- _Task goal_
From the entries, copy out every line in which the word "SHARE" is found.

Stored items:
━━━━━━━━━━━━━━━━━━━━━━━━━━━━━━

/-- What SHOW names (R76 and the chapters' tables): a subject by its keyword, or a path. -/
def subjectOf (w : List (List Byte)) : Option ShowSubj :=
  let one (s : ShowSubj) (rest : List (List Byte)) : Option ShowSubj := if rest.isEmpty then some s else none
  let num (f : Nat → ShowSubj) (rest : List (List Byte)) : Option ShowSubj :=
    match rest with | [n] => (natOf n).map f | _ => none
  match w with
  | [] => none
  | k :: rest =>
    let path := if rest.isEmpty then (refOf k).map ShowSubj.subtree else none
    match key k with
    | "TIME" => one .time rest | "PARTNERS" => one .partners rest | "STATE" => one .state rest
    | "TICKETS" => one .tickets rest | "CONNS" => one .conns rest | "DRYER" => one .dryer rest | "IO" => one .io rest
    | "CARTRIDGE" => one .cartridge rest | "LEDGER" => one .ledger rest | "HARDWARE" => one .hardware rest
    | "RING" => num .ring rest | "CONN" => num .conn rest | "GROUP" => num .group rest
    | "PLUMB" => (num .plumb rest).or path | "COURSE" => (num .course rest).or path | "AIR" => (num .air rest).or path
    | "LOOP" => num .loop rest | "FAN" => (num .fan rest).or path
    | "WINDOWS" => if rest.isEmpty then some (.windows none) else num (fun n => .windows (some n)) rest
    | _ => path
/-- BOND, CONFIG and CAL (chapter 3). -/
def bankVerb (v : String) (w : List (List Byte)) : Option Words :=
  match v, w with
  | "BOND COMMIT", [b] => (bondNamed b).map .bondCommit
  | "BOND DISCARD", [b] => (bondNamed b).map .bondDiscard
  | "BOND SHOW", [] => some (.bondShow none)
  | "BOND SHOW", [b] =>
    (bondNamed b).map fun r => .bondShow (some (match r with | .one b => b | _ => .limits 0))
  | "CONFIG SAVE", [] => some .configSave
  | "CONFIG SAVE", [a] => if key a == "ABORT" then some (.configSaveAbort) else none
  | "CONFIG LOAD", [a] => (sourceNamed (key a)).map .configLoad
  | "CONFIG ACCEPT", [] => some .configAccept
  | "CONFIG DIFF", [] => some (.configDiff none)
  | "CONFIG DIFF", [a] => if key a == "WINDOW" then none else (sourceNamed (key a)).map fun s => .configDiff (some s)
  | "CAL SHOW", [] => some (.calShow none)
  | "CAL SHOW", [p] => (refOf p).map fun r => .calShow (some r)
  | "CAL SET", _ => (pairsOf w).map .calSet
  | "CAL SAVE", [] => some .calSave
  | "CAL RESTORE", [f] => if key f == "FACTORY" then some .calRestoreFactory else none
  | "CAL RESTORE", [f, t] => if key f == "FACTORY" then some (.calRestoreConfirm t) else none
  | _, _ => none
/-- STATE, COURSE, FAN and LOOP (chapters 4, 6, 7, 10, 11). -/
def lineVerb (v : String) (w : List (List Byte)) : Option Words :=
  match v, w with
  | "STATE HOLD", [] => some .stateHold
  | "STATE READY", [] => some .stateReady
  | "STATE RUN", [] => some .stateRun
  | "STATE DRAIN", [] => some .stateDrain
  | "COURSE ENABLE", [n] => (natOf n).map .courseEnable
  | "COURSE DISABLE", [n] => (natOf n).map .courseDisable
  | "COURSE DISABLE", [n, a] => if key a == "ABORT" then (natOf n).map .courseDisableAbort else none
  | "COURSE LEARN", [n, a] => if key a == "STOP" then (natOf n).map .courseLearnStop else none
  | "COURSE LEARN", [n, a, s] =>
    if key a == "SOURCE" then (natOf n).bind fun n => (natOf s).map fun s => .courseLearn n s else none
  | "COURSE TEST", n :: ch :: rest =>
    (natOf n).bind fun n => (natOf ch).bind fun ch =>
      let (dur, rest) := match rest with
        | d :: r => if numOk d then (quantityOf d, r) else (none, rest)
        | [] => (none, [])
      match rest with
      | [] => some (.courseTest n ch dur none none)
      | [a, k] =>
        if key a == "COUNT" then (natOf k).map fun k => .courseTest n ch dur (some k) none
        else if key a == "PERIOD" then (quantityOf k).map fun p => .courseTest n ch dur none (some p)
        else none
      | [a, k, b, p] =>
        if key a == "COUNT" && key b == "PERIOD" then
          (natOf k).bind fun k => (quantityOf p).map fun p => .courseTest n ch dur (some k) (some p)
        else none
      | _ => none
  | "FAN", [n, a] =>
    (natOf n).bind fun n => match key a with
      | "START" => some (.fanStart n none) | "STOP" => some (.fanStop n) | "RESET" => some (.fanReset n) | _ => none
  | "FAN", [n, a, v] => if key a == "START" then (natOf n).bind fun n => (quantityOf v).map fun l => .fanStart n (some l) else none
  | "LOOP", [n, a] =>
    if key n == "BATCH" then
      match key a with
      | "START" => some .loopBatchStart | "NEXT" => some .loopBatchNext | "HOLD" => some .loopBatchHold
      | "RESUME" => some .loopBatchResume | "ABORT" => some .loopBatchAbort | _ => none
    else (natOf n).bind fun n => match key a with
      | "OFF" => some (.loopOff n) | "MANUAL" => some (.loopMode n false none) | "AUTO" => some (.loopMode n true none)
      | "FLAGS" => some (.loopFlags n) | _ => none
  | "LOOP", [n, a, v] =>
    if key a == "MANUAL" then (natOf n).bind fun n => (quantityOf v).map fun l => .loopMode n false (some l) else none
  | _, _ => none
/-- The name of a port (Table 8.16). -/
def portName (p : Nat) : String := (["NONE", "CLS-A", "CLS-B", "CLS-C", "CLS-D", "SUP", "SUP-T", "PEER"] : List String).getD p ""
/-- A port by its name (R331, Worked case 9.1) or its number. -/
def portOf (w : List Byte) : Option Nat :=
  match ([1, 2, 3, 4, 5, 6, 7] : List Nat).find? fun p => key w == portName p with
  | some p => some p
  | none => natOf w
/-- WINDOW, GROUP and LINK (chapter 9). -/
def linkVerb (v : String) (w : List (List Byte)) : Option Words :=
  let perm (w : List Byte) : Option Perm := match key w with | "RO" => some .ro | "WO" => some .wo | "RW" => some .rw | _ => none
  let cls (w : List Byte) : Option Bool := match key w with | "TICKET" => some true | "BULK" => some false | _ => none
  let open_ (c o l p : List Byte) (ticket : Bool) : Option Words :=
    (natOf c).bind fun c => (natOf o).bind fun o => (natOf l).bind fun l => (perm p).map fun p => .windowOpen c o l p ticket
  let member (k n : List Byte) : Option Member :=
    match key k with | "PORT" => (portOf n).map .port | "CONN" => (natOf n).map .conn | _ => none
  match v, w with
  | "WINDOW OPEN", [c, f] => if key f == "FULL" then (natOf c).map .windowOpenFull else none
  | "WINDOW OPEN", [c, s, o, l, p] => if key s == "SHARE" then open_ c o l p false else none
  | "WINDOW OPEN", [c, s, o, l, p, t] => if key s == "SHARE" then (cls t).bind (open_ c o l p) else none
  | "WINDOW REVOKE", [c, i] =>
    (natOf c).bind fun c => if key i == "FULL" then some (.windowRevokeFull c) else (natOf i).map fun i => .windowRevoke c i
  | "GROUP", g :: a :: rest =>
    (natOf g).bind fun g => match key a, rest with
      | "MODE", [m] => (match key m with
        | "RELIABLE" => some (.groupMode g .reliable) | "UNRELIABLE" => some (.groupMode g .unreliable)
        | "FREE" => some (.groupMode g .free) | _ => none)
      | "ADD", [k, n] => (member k n).map (.groupAdd g)
      | "REMOVE", [k, n] => (member k n).map (.groupRemove g)
      | "POST", p :: ps => if key p == "NONE" && ps.isEmpty then some (.groupPostPorts g [])
        else (allOf portOf (p :: ps)).map (.groupPostPorts g)
      | "TIMEOUT", [t] => (quantityOf t).map (.groupTimeoutSet g)
      | "CLASS", [c] => (cls c).map (.groupClass g)
      | "SEND", [t] => if stringOk t then some (.groupSend g (unescape t.tail.dropLast)) else none
      | _, _ => none
  | "LINK SHOW", [] => some (.linkShow none)
  | "LINK SHOW", [p] => (portOf p).map fun p => .linkShow (some p)
  | "LINK RESET", [p] => (portOf p).map .linkReset
  | "LINK RESET", [p, o] => if key o == "OFF" then (portOf p).map .linkResetOff else none
  | _, _ => none
/-- LEDGER and SEAL (chapters 13, 14). -/
def sealVerb (v : String) (w : List (List Byte)) : Option Words :=
  match v, w with
  | "LEDGER LOAD", [] => some .ledgerLoad
  | "LEDGER UNLOAD", [] => some (.ledgerUnload false)
  | "LEDGER UNLOAD", [c] => if key c == "CLOSE" then some (.ledgerUnload true) else none
  | "LEDGER SEEK", [t] => if key t == "END" then some (.ledgerSeek .end_) else (natOf t).map fun n => .ledgerSeek (.seq n)
  | "LEDGER SEEK", [k, t] => if key k == "SERIAL" then (natOf t).map fun n => .ledgerSeek (.serial n) else none
  | "LEDGER VERIFY", [] => some (.ledgerVerify none none)
  | "LEDGER VERIFY", [a] => (natOf a).map fun a => .ledgerVerify (some a) none
  | "LEDGER VERIFY", [a, b] => (natOf a).bind fun a => (natOf b).map fun b => .ledgerVerify (some a) (some b)
  | "LEDGER REPLAY", [s, c, k, o, l] =>
    if key k == "SHARE" then
      (natOf s).bind fun s => (natOf c).bind fun c => (natOf o).bind fun o => (natOf l).map fun l => .ledgerReplay s c o l
    else none
  | "LEDGER ABORT", [] => some (.ledgerAbort)
  | "SEAL SHOW", [] => some (.sealShow none)
  | "SEAL SHOW", [r] => if key r == "LEDGER" then some .sealShowLedger else (natOf r).map fun r => .sealShow (some r)
  | "SEAL REKEY", [r] => if key r == "LEDGER" then some .sealRekeyLedger else (natOf r).map .sealRekey
  | "SEAL REKEY", [r, a] =>
    (natOf r).bind fun r => match key a with
      | "ABORT" => some (.sealRekeyAbort r) | "CLEAR" => some (.sealRekeyClear r) | _ => none
  | "SEAL REKEY", [r, i, h] =>
    if key r == "LEDGER" && key i == "IMPORT" then (hexOf? h).map .sealRekeyLedgerImport else none
  | _, _ => none
/-- CROWN and EV (chapters 15, 16). -/
def crownVerb (v : String) (w : List (List Byte)) : Option Words :=
  let read (from_ : Option Nat) (count : Option Nat) (w : List (List Byte)) : Option Words :=
    match w with
    | [] => some (.evRead from_ count none)
    | [m, s] => if key m == "MIN" then (severityNamed (key s)).map fun v => .evRead from_ count (some v) else none
    | _ => none
  let count (from_ : Option Nat) (w : List (List Byte)) : Option Words :=
    match w with
    | c :: n :: rest => if key c == "COUNT" then (natOf n).bind fun n => read from_ (some n) rest else read from_ none w
    | _ => read from_ none w
  match v, w with
  | "CROWN SHOW", [] => some .crownShow
  | "CROWN YIELD", [] => some .crownYield
  | "CROWN TAKE", [] => some (.crownTake)
  | "EV READ", f :: n :: rest => if key f == "FROM" then (natOf n).bind fun n => count (some n) rest else count none w
  | "EV READ", _ => count none w
  | "EV FREEZE", [] => some .evFreeze
  | "EV THAW", [] => some .evThaw
  | "EV CLEAR", [] => some (.evClear none)
  | "EV CLEAR", [a, b] => (natOf a).bind fun a => (natOf b).map fun b => .evClear (some (a, b))
  | _, _ => none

━━━━━━━━━━━━━━━━━━━━━━━━━━━━━━

- _Task solution_
  | "WINDOW OPEN", [c, s, o, l, p] => if key s == "SHARE" then open_ c o l p false else none
  | "WINDOW OPEN", [c, s, o, l, p, t] => if key s == "SHARE" then (cls t).bind (open_ c o l p) else none
    if key k == "SHARE" then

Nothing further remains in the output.